-- ==== Sys2Proof/Certificates/Slice0/Obligations.lean ====
section
/-! DEFINITION. The statements about the block: the queue and the step first, then family by family. -/
open Sys2Proof Sys2Proof.Machine

/-- Calls 0x0001 and 0x0002 (R6): a claim already held changes nothing; an overlap with another initiator's claim is CLAIMED and
changes nothing; else the claim is taken with the caller's claims on units nested inside; a release undoes the caller's own
claim and no other. (The WARDEN block's claim is R450's: 0x180 alone.) -/
def Obligations.ClaimAndRelease : Prop :=
  ∀ (ini : Nat) (args : List Word) (s : State) (u : Nat), u = arg args 0 → s.exists? u = true →
    (s.Holds ini u → exec (.claimUnit ini args) s = .next (s.ret OK)) ∧
    (¬s.Holds ini u → s.Overlap ini u → exec (.claimUnit ini args) s = .next (s.ret CLAIMED)) ∧
    (¬s.Holds ini u → ¬s.Overlap ini u → (uWarden ∈ s.up u 3 → ini = 0x180) →
      Gives (.claimUnit ini args) s fun t => { t with claims := s.claims } = s.ret OK ∧ t.Holds ini u ∧
        ∀ c, c.unit ≠ u → (c ∈ t.claims ↔ c ∈ s.claims ∧ ¬(c.ini = ini ∧ u ∈ s.up c.unit 3))) ∧
    ((∀ i, ¬s.Holds i u) → exec (.releaseUnit ini args) s = .next (s.ret OK)) ∧
    ((∃ i, s.Holds i u) → ¬s.Holds ini u → exec (.releaseUnit ini args) s = .next (s.ret DENIED)) ∧
    (s.Holds ini u → (∀ i, s.Holds i u → i = ini) →
      Gives (.releaseUnit ini args) s fun t => { t with claims := s.claims } = s.ret OK ∧
        ∀ c, c ∈ t.claims ↔ c ∈ s.claims ∧ c.unit ≠ u)

/-- Unit requests (R35, R40) of a unit that is no group: a write of REQUEST by the claim holder, or call 0x0004 on an unclaimed
unit, takes the request where R36 gives no reason against it; the last command's end makes a draining unit Out; a passed
self-test leaves the unit in Test with its test passed. A request to the ring (R38, R594) is one to its positions: it is taken where every
position is in the state that the request starts from, a Drain ends when nothing of this part keeps the ring (log entry 177, the model's choice). -/
def Obligations.UnitRequestsTaken : Prop :=
  (∀ s : State, s.exists? uRing = true →
    (∀ req, 1 ≤ req → req ≤ 3 → s.claimOn uRing = none → bits (s.ucb uRing 2) 5 4 = 0 →
      let from_ := if req = 1 then 0 else if req = 2 then 2 else 3
      let t := (s.setPositions (if req = 1 then 1 else if req = 2 then 3 else 0)).setUrun uRing { s.urun uRing with rank := 5 }
      let t := t.setUcb uRing 2 (setBits (setBits (t.ucb uRing 2) 11 8 0) 5 4 (if req = 1 then 1 else 0))
      (∀ ini, (∀ p, p < s.ringNpos → s.posState p = from_) → exec (.requestUnitState ini [w32 uRing, w32 req]) s =
        .next (if t.reached uRing req then t.finishRequests.ret OK else t.retPending 0x0004 (uRing * 4 + req))) ∧
      (∀ ini p, p < s.ringNpos → (∀ k, k < p → s.posState k = from_) → s.posState p ≠ from_ →
        exec (.requestUnitState ini [w32 uRing, w32 req]) s = .next ((s.refuseReq uRing 4).ret REFUSED [4, w32 p]))) ∧
    (s.ustate uRing = 1 → s.ringQuiet = true → let t := s.setPositions 2
      exec (.unitDrained uRing) s = .next (t.setUcb uRing 2 (setBits (t.ucb uRing 2) 5 4 0)).finishRequests.updStep)) ∧
  ∀ (ini u : Nat) (s : State), s.exists? u = true → s.leaves u = [u] → u ≠ uRing →
    (iniRank ini = 5 → (∃ c, s.claimOn u = some c ∧ c.ini = ini) →
      (s.reqReason u 1 5 none = 0 → exec (.ucbRequestDrain ini u) s = .next (s.takeReq u 1 5).finishRequests) ∧
      (s.reqReason u 2 5 none = 0 → exec (.ucbRequestTest ini u) s = .next (s.takeReq u 2 5).finishRequests) ∧
      (s.reqReason u 3 5 none = 0 → exec (.ucbRequestReadmit ini u) s = .next (s.takeReq u 3 5).finishRequests)) ∧
    (∀ req, 1 ≤ req → req ≤ 3 → s.claimOn u = none → s.reqReason u req 5 none = 0 →
      Gives (.requestUnitState ini [w32 u, w32 req]) s fun t =>
        (t = (s.takeReq u req 5).finishRequests.ret OK ∧ (s.takeReq u req 5).reached u req = true) ∨
        (t = (s.takeReq u req 5).retPending 0x0004 (u * 4 + req) ∧ (s.takeReq u req 5).reached u req = false)) ∧
    (s.ustate u = 1 → s.unitBusy u = false → exec (.unitDrained u) s = .next (s.setState u 2).finishRequests.updStep) ∧
    (s.ustate u = 3 → (s.urun u).testing = true → (s.urun u).held = false → (∃ k, (s.urun u).task = some k) → (s.injected u 0).2 = 0 →
      (s.injected u 1).2 = 0 →
      exec (.selfTestDone u true) s =
        .next (let t := ((s.setUrun u { s.urun u with testing := false, passed := true, held := false }).endTestTask u).fullTestPass u
          (t.setUcb u 2 (setBits (t.ucb u 2) 5 4 0)).updStep))

/-- Device reads: calls 0x0000, 0x0003, 0x0005, 0x0006 (R4, R13, R25, R40) return their words and change nothing but what reading clears:
UCB_FAULTS of the unit, RATE_MIN of every monitor that is not fused off. A list of units has those that exist, from a number on, in order,
with class and state, as many as are asked for. The words of 0x0000 are the model's free part words (log entry 6). -/
def Obligations.DeviceReadsComplete : Prop :=
  ∀ (ini : Nat) (args : List Word) (s : State),
    exec (.deviceInformation ini args) s =
      .next (s.ret OK ((List.range 3).map (Config.partWord s.part.grade1640 s.part.suffixX))) ∧
    (s.exists? (arg args 0) = true → exec (.readUnitControlBlock ini args) s =
      .next ((s.setUcb (arg args 0) 10 0).ret OK ((List.range 11).map (s.ucb (arg args 0))))) ∧
    (s.exists? (arg args 0) = false → exec (.readUnitControlBlock ini args) s = .next (s.ret NO_UNIT)) ∧
    (arg args 1 ≤ 64 → Gives (.listUnits ini args) s fun t => t = s.ret OK t.call.words ∧ t.call.words.length ≤ 192 ∧
      (∀ k, k < 64 → 3 * k < t.call.words.length →
        s.exists? (arg t.call.words (3 * k)) = true ∧ arg args 0 ≤ arg t.call.words (3 * k) ∧
        nth t.call.words (3 * k + 1) 0 = w32 (bits (s.ucb (arg t.call.words (3 * k)) 0) 31 24) ∧
        nth t.call.words (3 * k + 2) 0 = w32 (s.ustate (arg t.call.words (3 * k)))) ∧
      ∀ u, s.exists? u = true → arg args 0 ≤ u → (allUnits.filter fun v => arg args 0 ≤ v && v < u && s.exists? v).length < arg args 1 →
        ∃ k, 3 * k < t.call.words.length ∧ nth t.call.words (3 * k) 0 = w32 u) ∧
    (64 < arg args 1 → exec (.listUnits ini args) s = .next (s.ret RANGE)) ∧
    let mons : List (Nat × Nat) := (List.range 6).map (fun c => (uTC c, 0x40)) ++ [(uDevctl, 0x80), (uDevctl, 0x90)]
    Gives (.readRateMonitors ini args) s fun t =>
      { t with regs := s.regs } = s.ret OK (mons.flatMap fun m => if fusedOff s.part m.1 then [0, 0] else [s.rd m.1 m.2, s.rd m.1 (m.2 + 4)]) ∧
      ∀ v o, o < 0x10000 → t.rd v o =
        if mons.any fun m => !fusedOff s.part m.1 && v = m.1 && o = m.2 + 4 then regReset s.part (rk v o) else s.rd v o

/-- The numerics calls (R67, R69, R72, R74–R76): the identity, the window bounds, a rescale table checked and written under the
caller's rights, statistics records, the guard thresholds, the counters read and cleared. -/
def Obligations.NumericsCallsComplete : Prop :=
  ∀ (ini : Nat) (args : List Word) (s : State) (u : Nat), u = arg args 0 →
    (s.exists? u = true → numUnit u = true → exec (.readNumericIdentity ini args) s = .next (s.ret OK [s.rd u 0x300])) ∧
    (fmtInput u = true → fmtInput (arg args 1) = true → zpOk u (argInt args 2) = true → zpOk (arg args 1) (argInt args 3) = true →
      argInt args 4 ≤ argInt args 5 →
      ∀ we wn, windowBounds u (argInt args 2) (arg args 1) (argInt args 3) (argInt args 4) (argInt args 5) = (we, wn) →
        exec (.windowBounds ini args) s = .next (s.ret OK [intWord we, intWord wn, if wn ≤ we then 1 else 0])) ∧
    (arg args 3 ≤ 65536 → fmtOutput (arg args 6) = true → s.polderAllowed ini (argAddr args 0 + 16 * arg args 2) (16 * arg args 3) true = true →
      ∀ t bs, s.callRead ini (argAddr args 4) (pagesFor (16 * arg args 3)) (16 * arg args 3) = (t, .ok, bs) →
        (∀ i, i < arg args 3 → (rescaleOf ((bs.drop (16 * i)).take 16)).ok (arg args 6) = true) →
        ∀ t', t.polWrite ini (argAddr args 0 + 16 * arg args 2) bs = (t', 0) →
          exec (.writeRescaleTable ini args) s = .next (t'.ret OK)) ∧
    (arg args 3 ≤ 64 → s.polderAllowed ini (argAddr args 0 + 32 * arg args 2) (32 * arg args 3) false = true →
      ∀ t bs, s.polRead ini (argAddr args 0 + 32 * arg args 2) (32 * arg args 3) = (t, 0, bs) →
        exec (.readStatistics ini args) s = .next (t.ret OK (bytesWords bs))) ∧
    (s.exists? u = true → s.claimed u = false → numUnit u = true → arg args 1 ≤ 0xFFFF → arg args 2 ≤ 0xFFFF →
      exec (.setScaleGuard ini args) s = .next (((s.wr u 0x304 (w32 (arg args 1))).wr u 0x308 (w32 (arg args 2))).ret OK)) ∧
    (s.exists? u = true → numUnit u = true →
      exec (.readNumericTotals ini args) s = .next (s.retRegs u [0x30C, 0x310, 0x314, 0x318, 0x31C, 0x320, 0x324, 0x328]))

:: Exercise details ::
Look above for the line containing "(s.ustate uRing = 1" and the line containing "(s.reqReason u 1". Transcribe both, with the lines between them, exactly.

:: Result ::
    (s.ustate uRing = 1 → s.ringQuiet = true → let t := s.setPositions 2
      exec (.unitDrained uRing) s = .next (t.setUcb uRing 2 (setBits (t.ucb uRing 2) 5 4 0)).finishRequests.updStep)) ∧
  ∀ (ini u : Nat) (s : State), s.exists? u = true → s.leaves u = [u] → u ≠ uRing →
    (iniRank ini = 5 → (∃ c, s.claimOn u = some c ∧ c.ini = ini) →
      (s.reqReason u 1 5 none = 0 → exec (.ucbRequestDrain ini u) s = .next (s.takeReq u 1 5).finishRequests) ∧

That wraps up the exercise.